I want to pass the output of ConvLSTM and Conv2D to a Dense Layer in Keras, what is the difference between using global average pooling and flatten Both is working in my cas
You can test the difference between Flatten and GlobalPooling on your own making comparison with numpy, if you are more confident
We make a demonstration using, as input, a batch of images with this shape (batch_dim, height, width, n_channel)
import numpy as np
from tensorflow.keras.layers import *
batch_dim, H, W, n_channels = 32, 5, 5, 3
X = np.random.uniform(0,1, (batch_dim,H,W,n_channels)).astype('float32')
Flatten
accepts as input tensor of at least 3D. It operates a reshape of the input in 2D with this format (batch_dim, all the rest)
. In our case of 4D, it operates a reshape in this format (batch_dim, H*W*n_channels)
.
np_flatten = X.reshape(batch_dim, -1) # (batch_dim, H*W*n_channels)
tf_flatten = Flatten()(X).numpy() # (batch_dim, H*W*n_channels)
(tf_flatten == np_flatten).all() # True
GlobalAveragePooling2D
accepts as input 4D tensor. It operates the mean on the height and width dimensionalities for all the channels.

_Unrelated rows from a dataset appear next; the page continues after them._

@[simp] theorem State.aluStore_regs : (s.aluStore op r a b).regs = s.regs.set r ⟨(alu op a b).result, false⟩ := rfl
@[simp] theorem State.aluStore_settle : (s.aluStore op r a b).settle = s.settle := rfl
@[simp] theorem State.aluStore_pc : (s.aluStore op r a b).pc = s.pc := rfl
@[simp] theorem State.aluStore_carry : (s.aluStore op r a b).carry = (alu op a b).carry := rfl
@[simp] theorem State.aluStore_zero : (s.aluStore op r a b).zero = (alu op a b).zero := rfl
@[simp] theorem State.aluStore_callStack : (s.aluStore op r a b).callStack = s.callStack := rfl
@[simp] theorem State.aluStore_intr : (s.aluStore op r a b).intr = s.intr := rfl
@[simp] theorem State.aluStore_running : (s.aluStore op r a b).running = s.running := rfl
@[simp] theorem State.aluStore_fault : (s.aluStore op r a b).fault = s.fault := rfl
@[simp] theorem State.aluStore_faultPc : (s.aluStore op r a b).faultPc = s.faultPc := rfl
@[simp] theorem State.aluStore_fetchL : (s.aluStore op r a b).fetchL = s.fetchL := rfl
@[simp] theorem State.aluStore_decodeL : (s.aluStore op r a b).decodeL = s.decodeL := rfl
@[simp] theorem State.aluStore_executeL : (s.aluStore op r a b).executeL = s.executeL := rfl
@[simp] theorem State.aluStore_aluA : (s.aluStore op r a b).aluA = a := rfl
@[simp] theorem State.aluStore_aluB : (s.aluStore op r a b).aluB = b := rfl
@[simp] theorem State.aluStore_aluOp : (s.aluStore op r a b).aluOp = op := rfl
@[simp] theorem State.aluStore_imem : (s.aluStore op r a b).imem = s.imem := rfl
@[simp] theorem State.aluStore_progLen : (s.aluStore op r a b).progLen = s.progLen := rfl
@[simp] theorem State.aluStore_rom : (s.aluStore op r a b).rom = s.rom := rfl
@[simp] theorem State.aluStore_ram : (s.aluStore op r a b).ram = s.ram := rfl
@[simp] theorem State.aluStore_keys : (s.aluStore op r a b).keys = s.keys := rfl
@[simp] theorem State.aluStore_display : (s.aluStore op r a b).display = s.display := rfl
@[simp] theorem State.aluStore_labels : (s.aluStore op r a b).labels = s.labels := rfl
@[simp] theorem State.aluStore_files : (s.aluStore op r a b).files = s.files := rfl
@[simp] theorem State.aluStore_events : (s.aluStore op r a b).events = s.events := rfl
@[simp] theorem State.aluStore_reply : (s.aluStore op r a b).reply = s.reply := rfl
@[simp] theorem State.aluStore_cfg : (s.aluStore op r a b).cfg = s.cfg := rfl
@[simp] theorem State.aluStore_draws : (s.aluStore op r a b).draws = s.draws := rfl

end aluStore

section aluCompare

variable (s : State) (a b : Nibble)

@[simp] theorem State.aluCompare_regs : (s.aluCompare a b).regs = s.regs := rfl
@[simp] theorem State.aluCompare_settle : (s.aluCompare a b).settle = s.settle := rfl
@[simp] theorem State.aluCompare_pc : (s.aluCompare a b).pc = s.pc := rfl
@[simp] theorem State.aluCompare_carry : (s.aluCompare a b).carry = (alu .cmp a b).carry := rfl
@[simp] theorem State.aluCompare_zero : (s.aluCompare a b).zero = (alu .cmp a b).zero := rfl
@[simp] theorem State.aluCompare_callStack : (s.aluCompare a b).callStack = s.callStack := rfl
@[simp] theorem State.aluCompare_intr : (s.aluCompare a b).intr = s.intr := rfl
@[simp] theorem State.aluCompare_running : (s.aluCompare a b).running = s.running := rfl
@[simp] theorem State.aluCompare_fault : (s.aluCompare a b).fault = s.fault := rfl
@[simp] theorem State.aluCompare_faultPc : (s.aluCompare a b).faultPc = s.faultPc := rfl
@[simp] theorem State.aluCompare_fetchL : (s.aluCompare a b).fetchL = s.fetchL := rfl
@[simp] theorem State.aluCompare_decodeL : (s.aluCompare a b).decodeL = s.decodeL := rfl
@[simp] theorem State.aluCompare_executeL : (s.aluCompare a b).executeL = s.executeL := rfl
@[simp] theorem State.aluCompare_aluA : (s.aluCompare a b).aluA = s.aluA := rfl
@[simp] theorem State.aluCompare_aluB : (s.aluCompare a b).aluB = s.aluB := rfl
@[simp] theorem State.aluCompare_aluOp : (s.aluCompare a b).aluOp = s.aluOp := rfl
@[simp] theorem State.aluCompare_imem : (s.aluCompare a b).imem = s.imem := rfl
@[simp] theorem State.aluCompare_progLen : (s.aluCompare a b).progLen = s.progLen := rfl
@[simp] theorem State.aluCompare_rom : (s.aluCompare a b).rom = s.rom := rfl
@[simp] theorem State.aluCompare_ram : (s.aluCompare a b).ram = s.ram := rfl
@[simp] theorem State.aluCompare_keys : (s.aluCompare a b).keys = s.keys := rfl
@[simp] theorem State.aluCompare_display : (s.aluCompare a b).display = s.display := rfl
@[simp] theorem State.aluCompare_labels : (s.aluCompare a b).labels = s.labels := rfl
@[simp] theorem State.aluCompare_files : (s.aluCompare a b).files = s.files := rfl
@[simp] theorem State.aluCompare_events : (s.aluCompare a b).events = s.events := rfl
@[simp] theorem State.aluCompare_reply : (s.aluCompare a b).reply = s.reply := rfl
@[simp] theorem State.aluCompare_cfg : (s.aluCompare a b).cfg = s.cfg := rfl
@[simp] theorem State.aluCompare_draws : (s.aluCompare a b).draws = s.draws := rfl

end aluCompare

section next

variable (s : State)

@[simp] theorem State.next_regs : (s.next).regs = s.regs := rfl
@[simp] theorem State.next_settle : (s.next).settle = s.settle := rfl
@[simp] theorem State.next_pc : (s.next).pc = if s.executeL.isSome then s.pc else pcIncrement s.pc := rfl
@[simp] theorem State.next_carry : (s.next).carry = s.carry := rfl
@[simp] theorem State.next_zero : (s.next).zero = s.zero := rfl
@[simp] theorem State.next_callStack : (s.next).callStack = s.callStack := rfl
@[simp] theorem State.next_intr : (s.next).intr = s.intr := rfl
@[simp] theorem State.next_running : (s.next).running = s.running := rfl
@[simp] theorem State.next_fault : (s.next).fault = s.fault := rfl
@[simp] theorem State.next_faultPc : (s.next).faultPc = s.faultPc := rfl
@[simp] theorem State.next_fetchL : (s.next).fetchL = s.fetchL := rfl
@[simp] theorem State.next_decodeL : (s.next).decodeL = s.decodeL := rfl
@[simp] theorem State.next_executeL : (s.next).executeL = none := rfl
@[simp] theorem State.next_aluA : (s.next).aluA = s.aluA := rfl
@[simp] theorem State.next_aluB : (s.next).aluB = s.aluB := rfl
@[simp] theorem State.next_aluOp : (s.next).aluOp = s.aluOp := rfl
@[simp] theorem State.next_imem : (s.next).imem = s.imem := rfl
@[simp] theorem State.next_progLen : (s.next).progLen = s.progLen := rfl
@[simp] theorem State.next_rom : (s.next).rom = s.rom := rfl
@[simp] theorem State.next_ram : (s.next).ram = s.ram := rfl
@[simp] theorem State.next_keys : (s.next).keys = s.keys := rfl
@[simp] theorem State.next_display : (s.next).display = s.display := rfl
@[simp] theorem State.next_labels : (s.next).labels = s.labels := rfl
@[simp] theorem State.next_files : (s.next).files = s.files := rfl
@[simp] theorem State.next_events : (s.next).events = s.events := rfl
@[simp] theorem State.next_reply : (s.next).reply = s.reply := rfl
@[simp] theorem State.next_cfg : (s.next).cfg = s.cfg := rfl
@[simp] theorem State.next_draws : (s.next).draws = s.draws := rfl

end next

section jumpTo

variable (s : State) (t : Nibble)

@[simp] theorem State.jumpTo_regs : (s.jumpTo t).regs = s.regs := rfl
@[simp] theorem State.jumpTo_settle : (s.jumpTo t).settle = s.settle := rfl
@[simp] theorem State.jumpTo_pc : (s.jumpTo t).pc = t := rfl
@[simp] theorem State.jumpTo_carry : (s.jumpTo t).carry = s.carry := rfl
@[simp] theorem State.jumpTo_zero : (s.jumpTo t).zero = s.zero := rfl
@[simp] theorem State.jumpTo_callStack : (s.jumpTo t).callStack = s.callStack := rfl
@[simp] theorem State.jumpTo_intr : (s.jumpTo t).intr = s.intr := rfl
@[simp] theorem State.jumpTo_running : (s.jumpTo t).running = s.running := rfl
@[simp] theorem State.jumpTo_fault : (s.jumpTo t).fault = s.fault := rfl
@[simp] theorem State.jumpTo_faultPc : (s.jumpTo t).faultPc = s.faultPc := rfl
@[simp] theorem State.jumpTo_fetchL : (s.jumpTo t).fetchL = none := rfl
@[simp] theorem State.jumpTo_decodeL : (s.jumpTo t).decodeL = none := rfl
@[simp] theorem State.jumpTo_executeL : (s.jumpTo t).executeL = none := rfl
@[simp] theorem State.jumpTo_aluA : (s.jumpTo t).aluA = s.aluA := rfl
@[simp] theorem State.jumpTo_aluB : (s.jumpTo t).aluB = s.aluB := rfl
@[simp] theorem State.jumpTo_aluOp : (s.jumpTo t).aluOp = s.aluOp := rfl
@[simp] theorem State.jumpTo_imem : (s.jumpTo t).imem = s.imem := rfl
@[simp] theorem State.jumpTo_progLen : (s.jumpTo t).progLen = s.progLen := rfl
@[simp] theorem State.jumpTo_rom : (s.jumpTo t).rom = s.rom := rfl
@[simp] theorem State.jumpTo_ram : (s.jumpTo t).ram = s.ram := rfl
@[simp] theorem State.jumpTo_keys : (s.jumpTo t).keys = s.keys := rfl
@[simp] theorem State.jumpTo_display : (s.jumpTo t).display = s.display := rfl
@[simp] theorem State.jumpTo_labels : (s.jumpTo t).labels = s.labels := rfl
@[simp] theorem State.jumpTo_files : (s.jumpTo t).files = s.files := rfl
@[simp] theorem State.jumpTo_events : (s.jumpTo t).events = s.events := rfl
@[simp] theorem State.jumpTo_reply : (s.jumpTo t).reply = s.reply := rfl
@[simp] theorem State.jumpTo_cfg : (s.jumpTo t).cfg = s.cfg := rfl
@[simp] theorem State.jumpTo_draws : (s.jumpTo t).draws = s.draws := rfl

end jumpTo

section halt

variable (s : State)

@[simp] theorem State.halt_regs : (s.halt).regs = s.regs := rfl
@[simp] theorem State.halt_settle : (s.halt).settle = s.settle := rfl
@[simp] theorem State.halt_pc : (s.halt).pc = s.ownPc := rfl
@[simp] theorem State.halt_carry : (s.halt).carry = s.carry := rfl
@[simp] theorem State.halt_zero : (s.halt).zero = s.zero := rfl
@[simp] theorem State.halt_callStack : (s.halt).callStack = s.callStack := rfl
@[simp] theorem State.halt_intr : (s.halt).intr = s.intr := rfl
@[simp] theorem State.halt_running : (s.halt).running = false := rfl
@[simp] theorem State.halt_fault : (s.halt).fault = s.fault := rfl
@[simp] theorem State.halt_faultPc : (s.halt).faultPc = s.faultPc := rfl
@[simp] theorem State.halt_fetchL : (s.halt).fetchL = none := rfl
@[simp] theorem State.halt_decodeL : (s.halt).decodeL = none := rfl
@[simp] theorem State.halt_executeL : (s.halt).executeL = none := rfl
@[simp] theorem State.halt_aluA : (s.halt).aluA = s.aluA := rfl
@[simp] theorem State.halt_aluB : (s.halt).aluB = s.aluB := rfl
@[simp] theorem State.halt_aluOp : (s.halt).aluOp = s.aluOp := rfl
@[simp] theorem State.halt_imem : (s.halt).imem = s.imem := rfl
@[simp] theorem State.halt_progLen : (s.halt).progLen = s.progLen := rfl
@[simp] theorem State.halt_rom : (s.halt).rom = s.rom := rfl
@[simp] theorem State.halt_ram : (s.halt).ram = s.ram := rfl
@[simp] theorem State.halt_keys : (s.halt).keys = s.keys := rfl
@[simp] theorem State.halt_display : (s.halt).display = s.display := rfl
@[simp] theorem State.halt_labels : (s.halt).labels = s.labels := rfl
@[simp] theorem State.halt_files : (s.halt).files = s.files := rfl
@[simp] theorem State.halt_events : (s.halt).events = s.events := rfl
@[simp] theorem State.halt_reply : (s.halt).reply = s.reply := rfl
@[simp] theorem State.halt_cfg : (s.halt).cfg = s.cfg := rfl
@[simp] theorem State.halt_draws : (s.halt).draws = s.draws := rfl

end halt

section raise

variable (s : State) (c : FaultCode)

@[simp] theorem State.raise_regs : (s.raise c).regs = s.regs := rfl
@[simp] theorem State.raise_settle : (s.raise c).settle = s.settle := rfl
@[simp] theorem State.raise_pc : (s.raise c).pc = s.ownPc := rfl
@[simp] theorem State.raise_carry : (s.raise c).carry = s.carry := rfl
@[simp] theorem State.raise_zero : (s.raise c).zero = s.zero := rfl
@[simp] theorem State.raise_callStack : (s.raise c).callStack = s.callStack := rfl
@[simp] theorem State.raise_intr : (s.raise c).intr = s.intr := rfl
@[simp] theorem State.raise_running : (s.raise c).running = false := rfl
@[simp] theorem State.raise_fault : (s.raise c).fault = c := rfl
@[simp] theorem State.raise_faultPc : (s.raise c).faultPc = s.ownPc := rfl
@[simp] theorem State.raise_fetchL : (s.raise c).fetchL = none := rfl
@[simp] theorem State.raise_decodeL : (s.raise c).decodeL = none := rfl
@[simp] theorem State.raise_executeL : (s.raise c).executeL = none := rfl
@[simp] theorem State.raise_aluA : (s.raise c).aluA = s.aluA := rfl
@[simp] theorem State.raise_aluB : (s.raise c).aluB = s.aluB := rfl
@[simp] theorem State.raise_aluOp : (s.raise c).aluOp = s.aluOp := rfl
@[simp] theorem State.raise_imem : (s.raise c).imem = s.imem := rfl
@[simp] theorem State.raise_progLen : (s.raise c).progLen = s.progLen := rfl
@[simp] theorem State.raise_rom : (s.raise c).rom = s.rom := rfl
@[simp] theorem State.raise_ram : (s.raise c).ram = s.ram := rfl
@[simp] theorem State.raise_keys : (s.raise c).keys = s.keys := rfl
@[simp] theorem State.raise_display : (s.raise c).display = s.display := rfl
@[simp] theorem State.raise_labels : (s.raise c).labels = s.labels := rfl
@[simp] theorem State.raise_files : (s.raise c).files = s.files := rfl
@[simp] theorem State.raise_events : (s.raise c).events = s.events := rfl
@[simp] theorem State.raise_reply : (s.raise c).reply = s.reply := rfl
@[simp] theorem State.raise_cfg : (s.raise c).cfg = s.cfg := rfl
@[simp] theorem State.raise_draws : (s.raise c).draws = s.draws := rfl

end raise

section push

variable (s : State) (v : Nibble)

@[simp] theorem State.push_regs : (s.push v).regs = s.regs := rfl
@[simp] theorem State.push_settle : (s.push v).settle = s.settle := rfl
@[simp] theorem State.push_pc : (s.push v).pc = s.pc := rfl
@[simp] theorem State.push_carry : (s.push v).carry = s.carry := rfl
@[simp] theorem State.push_zero : (s.push v).zero = s.zero := rfl
@[simp] theorem State.push_callStack : (s.push v).callStack = v :: s.callStack := rfl
@[simp] theorem State.push_intr : (s.push v).intr = s.intr := rfl
@[simp] theorem State.push_running : (s.push v).running = s.running := rfl
@[simp] theorem State.push_fault : (s.push v).fault = s.fault := rfl
@[simp] theorem State.push_faultPc : (s.push v).faultPc = s.faultPc := rfl
@[simp] theorem State.push_fetchL : (s.push v).fetchL = s.fetchL := rfl
@[simp] theorem State.push_decodeL : (s.push v).decodeL = s.decodeL := rfl
@[simp] theorem State.push_executeL : (s.push v).executeL = s.executeL := rfl
@[simp] theorem State.push_aluA : (s.push v).aluA = s.aluA := rfl
@[simp] theorem State.push_aluB : (s.push v).aluB = s.aluB := rfl
@[simp] theorem State.push_aluOp : (s.push v).aluOp = s.aluOp := rfl
@[simp] theorem State.push_imem : (s.push v).imem = s.imem := rfl
@[simp] theorem State.push_progLen : (s.push v).progLen = s.progLen := rfl
@[simp] theorem State.push_rom : (s.push v).rom = s.rom := rfl
@[simp] theorem State.push_ram : (s.push v).ram = s.ram := rfl
@[simp] theorem State.push_keys : (s.push v).keys = s.keys := rfl
@[simp] theorem State.push_display : (s.push v).display = s.display := rfl
@[simp] theorem State.push_labels : (s.push v).labels = s.labels := rfl
@[simp] theorem State.push_files : (s.push v).files = s.files := rfl
@[simp] theorem State.push_events : (s.push v).events = s.events := rfl
@[simp] theorem State.push_reply : (s.push v).reply = s.reply := rfl
@[simp] theorem State.push_cfg : (s.push v).cfg = s.cfg := rfl
@[simp] theorem State.push_draws : (s.push v).draws = s.draws := rfl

The resulting dimensionality is 2D (batch_dim, n_channels)
. GlobalMaxPooling2D
makes the same but with max operation.
np_GlobalAvgPool2D = X.mean(axis=(1,2)) # (batch_dim, n_channels)
tf_GlobalAvgPool2D = GlobalAveragePooling2D()(X).numpy() # (batch_dim, n_channels)
(tf_GlobalAvgPool2D == np_GlobalAvgPool2D).all() # True